A WHITE FROM THE HIGHEST VINEYARDS IN EUROPE

Valle d’Aosta is Italy’s smallest region in area, but when it comes to wine, pound for pound, it’s got to be near the top. This tiny and exclusively mountainous Alpine region whose native language is a sort of cross between French and Provencal called Arpitan, is home to a small slew of native red and white grape varieties, and tonight’s wine is made from one of them that goes by name Prie` Blanc which also grows just across the border in the Valais region of Switzerland.

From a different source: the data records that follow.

-- ==== Sys2Proof/Machine/State.lean ====
section
/-! DEFINITION. The state of the block: every register, table, queue and mode the spec names, as plain data.
Default values of the fields are the reset values (see INVENTORY.md, State). Sparse tables (`Tbl`) list only
entries that differ from the default of their kind. -/
namespace Sys2Proof.Machine
open Sys2Proof

/-! ### Outputs: what the module sends out -/

/-- What the module sends to its surroundings, in order. -/
inductive Out where
  /-- a write to host memory under a port and PASID, Relaxed Ordering clear (R263, R368); PASID 0 for writes without one (R540) -/
  | hostWrite (port pasid addr : Nat) (data : List Byte)
  /-- a write to host memory whose outcome matters, answered by HOST_READ_COMPLETION without data (R239, R369); `relaxed`: Relaxed Ordering,
  set on data (R368) -/
  | hostPost (port pasid addr : Nat) (relaxed : Bool) (data : List Byte) (id : Nat)
  /-- a read of host memory, answered by HOST_READ_COMPLETION -/
  | hostRead (port pasid addr len id : Nat)
  /-- an MSI-X vector raised on a port (R377) -/
  | msix (port vector : Nat)
  /-- an MCTP notice to the fabric manager (R363, R549): kind, unit, cause -/
  | notice (kind num cause : Nat)
  /-- the response to a sideband verb (R381) -/
  | sidebandResp (tag status : Nat) (data : List Byte)
  /-- the response of a relayed verb (R362) -/
  | relayResp (status : Nat) (data : List Byte)
  /-- a register read's value (R602) -/
  | readData (value : Nat)
  /-- data of a BAR4 read (R372) -/
  | apertureData (data : List Byte)
  /-- a packet sent on a Drift port (R321) -/
  | packet (port : Nat) (pkt : Packet)
  /-- a Utwelas message to a device (R345) -/
  | ut (dev : Nat) (m : UtMsg)
  /-- a forwarded verb or scheduling order on VC 6 (R220, R434) -/
  | control (dev kind : Nat) (args : List Nat)
  /-- the answer of a region memory controller to a request (R193) -/
  | memResp (id status : Nat) (data : List Byte)
  /-- a request served by an arbiter (R294) -/
  | served (arb id : Nat)
  /-- a replay of a Drift port's flits from a sequence number (R309) -/
  | replay (port seq : Nat)
  /-- a request for a replay (R308) -/
  | replayAsk (port seq : Nat)
  /-- receive slots of a virtual channel given back to the peer of a Drift port (R320) -/
  | credit (port vc slots : Nat)
  /-- a reduction packet enters the mesh at its block's router, or a router forwards it (R284): to the router named, or to its block -/
  | reduction (router : Nat) (next : Option Nat) (pkt : RedPkt)
  /-- the way of a request, response or packet: master, number, virtual channel, the ring regions it enters and leaves, its routers (R272, R274) -/
  | way (master id vc : Nat) (ring : Option (Nat × Nat)) (routers : List Nat)
  /-- an acknowledgement of a reduction row (R286) -/
  | reduceAck (id line status : Nat)
  /-- a core's converting request has ended with an error code and the flags of R153 -/
  | requestStatus (block core serial err flags : Nat)
deriving DecidableEq, Repr

/-! ### Lodes (chapter 2) -/

/-- What another member chip holds of a lode, as this chip has learned it: blocks, sets, and its lode index there (0xFF: not known). -/
structure Held where
  blocks : Nat := 0
  sets   : Nat := 0
  idx    : Nat := 0xFF
deriving DecidableEq, Repr

/-- A lode as this chip holds it (R28 to R35, R60, R75). `destroyVias`: the destroy requests that wait for its rebinding operations (R55).
`others`: what each other member chip holds of it, by device (R29). -/
structure Lode where
  gid        : Nat := 0
  epoch      : Nat := 0
  state      : Nat := 0
  prevLive   : Bool := false
  pasid      : Nat := 0
  port       : Nat := 0
  coord      : Bool := false
  home       : Bool := false
  homeDev    : Nat := 0
  members    : List Nat := []
  conf       : Bool := false
  keyless    : Bool := false
  sealed     : Bool := false
  classes    : Nat := 0
  cyclic     : Nat := 0xFF
  frozen     : Bool := false
  transport  : Option Nat := none
  session    : Option Nat := none
  shortfall  : List Nat := []
  thermalEv  : Nat := 0
  destroyVias : List Via := []
  undrained  : List Nat := []
  others     : Tbl Held := []
deriving DecidableEq, Repr

/-- A block's lode-map entry (`LM_BLOCK`, R60) and its reset state (R545). `etag`: the epoch tag that its launch was dispatched with (R36).
`area`: the cores that have written the launch area since their launch began, 32 for another agent (R180). -/
structure Block where
  state     : Nat := 0
  slot      : Nat := 0x7F
  lode      : Nat := 0x7F
  drain     : Bool := false
  resetting : Bool := false
  cause     : Nat := 0
  launch    : Option (Nat × Nat) := none
  etag      : Nat := 0
  rank      : Nat := 0
  emask     : Nat := 15
  slots     : List Nat := []
  entry     : Nat := 0
  constLen  : Nat := 0
  area      : List Nat := []
deriving DecidableEq, Repr

/-- An interleave set (R28, R74, R206 to R209). `state`: 0 not defined, 1 free, 2 bound, 3 leaving, 4 scrubbing,
5 evacuating, 6 degraded. -/
structure ISet where
  state : Nat := 0
  base  : Nat := 0
  count : Nat := 0
  lode  : Nat := 0x7F
deriving DecidableEq, Repr

/-- A granule entry of a channel map (R194) with its migration (R48). `mig`: 0 home or settled, 1 copying, 2 cutover. -/
structure Granule where
  valid  : Bool := false
  lossy  : Bool := false
  mig    : Nat := 0
  set    : Nat := 0
  slot   : Nat := 0
  dset   : Nat := 0
  dslot  : Nat := 0
  copied : Bool := false
  op     : Option Nat := none
  held   : List MemReq := []
deriving DecidableEq, Repr

/-- The kinds of operation that claim resources (R42, R54, R55, R208). `release` is what is left of a rebinding operation that a higher action
ended after its first commit: what has left the donor is drained, scrubbed and freed (R44). -/
inductive OpKind where
  | blockMove | channelMove | granuleMigrate | creditMove | create | destroy | evacuate | expert | release
deriving DecidableEq, Repr

/-- An operation in progress on the lode map (R46, R50, R53, R54, R55, R208, R623). `step` is the step of its rule's table. `begun`:
phase 1 of R39 has begun for the commit it is at; `committed`: a commit of it stands; `stop`: the error of a higher action that ends it at its
next step boundary, 0 for none (R44). -/
structure Op where
  num       : Nat
  kind      : OpKind
  step      : Nat := 1
  donor     : Nat := 0x7F
  receiver  : Nat := 0x7F
  blocks    : List Nat := []
  drained   : List Nat := []
  sets      : List Nat := []
  granules  : List Nat := []
  dest      : Nat := 0
  port      : Nat := 0
  units     : Nat := 0
  moved     : Nat := 0
  rate      : Nat := 8
  deadline  : Nat := 100
  slot      : Nat := 0
  begun     : Bool := false
  committed : Bool := false
  stop      : Nat := 0
  epochD    : Nat := 0
  epochR    : Nat := 0
  added     : List Nat := []
  via       : Option Via := none
deriving DecidableEq, Repr

/-- A change of a lode's part of the map (R35), waiting under R38 or committed. -/
inductive Change where
  | detach (op : Nat) (blocks : List Nat)
  | attach (op : Nat) (blocks : List Nat) (slot : Option Nat)
  | cutover (op : Nat)
  | attachSet (op : Nat) (set : Nat)
  | credit (op : Nat)
  | breakSet (set : Nat)
  | retireBlock (block : Nat)
  | members (devs : List Nat) (via : Option Via)
  | extend (dev blocks : Nat) (sets credits devs : List Nat) (via : Option Via)
  | adopt (txn : Nat)
  | remote (dev num : Nat) (words : List Nat)
deriving DecidableEq, Repr

/-- What follows a scrub (R482). -/
inductive ScrubFor where
  | op (num : Nat)
  | destroy (lode : Nat)
  | ctx (ctx : Nat)
  | blockReset (block : Nat)
  | regionReset (region : Nat)
  | freeBlock (block : Nat)
  | freeSet (set : Nat)
  | extend (coord txn : Nat)
  | stranded (pcs : List Nat)
  | syncPages (pages : List Nat) (lode : Option Nat) (via : Via)
  | saveSlot (lode : Nat) (set slot : Nat)
deriving DecidableEq, Repr

/-- A scrub in progress (R482): its number, kind, fixed time in µs, and what it releases. -/
structure Scrub where
  id     : Nat
  micros : Nat
  what   : ScrubFor
deriving DecidableEq, Repr

/-- The group of the staging registers as `LM_STAGE_COMMIT` copied it (R60). -/
structure Stage where
  kind  : Nat := 0
  res   : Nat := 0
  donor : Nat := 0x7F
  recv  : Nat := 0x7F
  slot  : Nat := 0
  units : Nat := 0
  rate  : Nat := 8
deriving DecidableEq, Repr

/-- What a staged step waits for before it is run (R42, R59, R60). -/
inductive StageWait where
  | none | agreement | scrub | ninth
deriving DecidableEq, Repr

The vineyards from which these grapes come sit at over 4,000 feet above sea level and are grown, like many are in this region, by a co-operative concern. In an area with weather this harsh, it’s a good thing to have friends and colleagues. Most of the grapes in this area are grown in stone-buttressed, terraced vineyards enclosed within low stone walls, and are trained low (to keep the vines above the Winter and Spring snows, but low enough to keep the tenderest shoots away from the ripping winds the region is known for) onto thick-trunked stone pergolas. So what’s with all this rock? Well, there’s a lot of it around in these high mountains, so it’s a convenient building material for farmers from this region to be sure, but it has a far more practical purpose. The average air temperatures, even in Summer, are quite low often making full fruit ripening difficult, but the high elevations and crystal clear mountain air make the sun’s rays extra strong, so all of these rock structures serve to soak up a large amount of this solar heating during the day, and radiate it onto the vines at night as the temperatures drop.

Nothing about these vineyards is typical. Most of the vines that produce the fruit to make this VERY charming wine are at least 60, and up to 100 years old, and because of the extreme poor nature of the soil, and the remoteness of the sites, most of these vines are still on their original, ungrafted, non-American rootstocks because the root-eating phylloxera louse just can’t survive here for very long. There aren’t many vineyards anywhere in the world that are this venerable and wonderfully un-messed with, and grown in such a peculiar terroir, not to mention the fact that Prie`Blanc in itself is a truly inimitable grape, and the wine that spilled from the bottle this evening was a clear testament to all of these special factors.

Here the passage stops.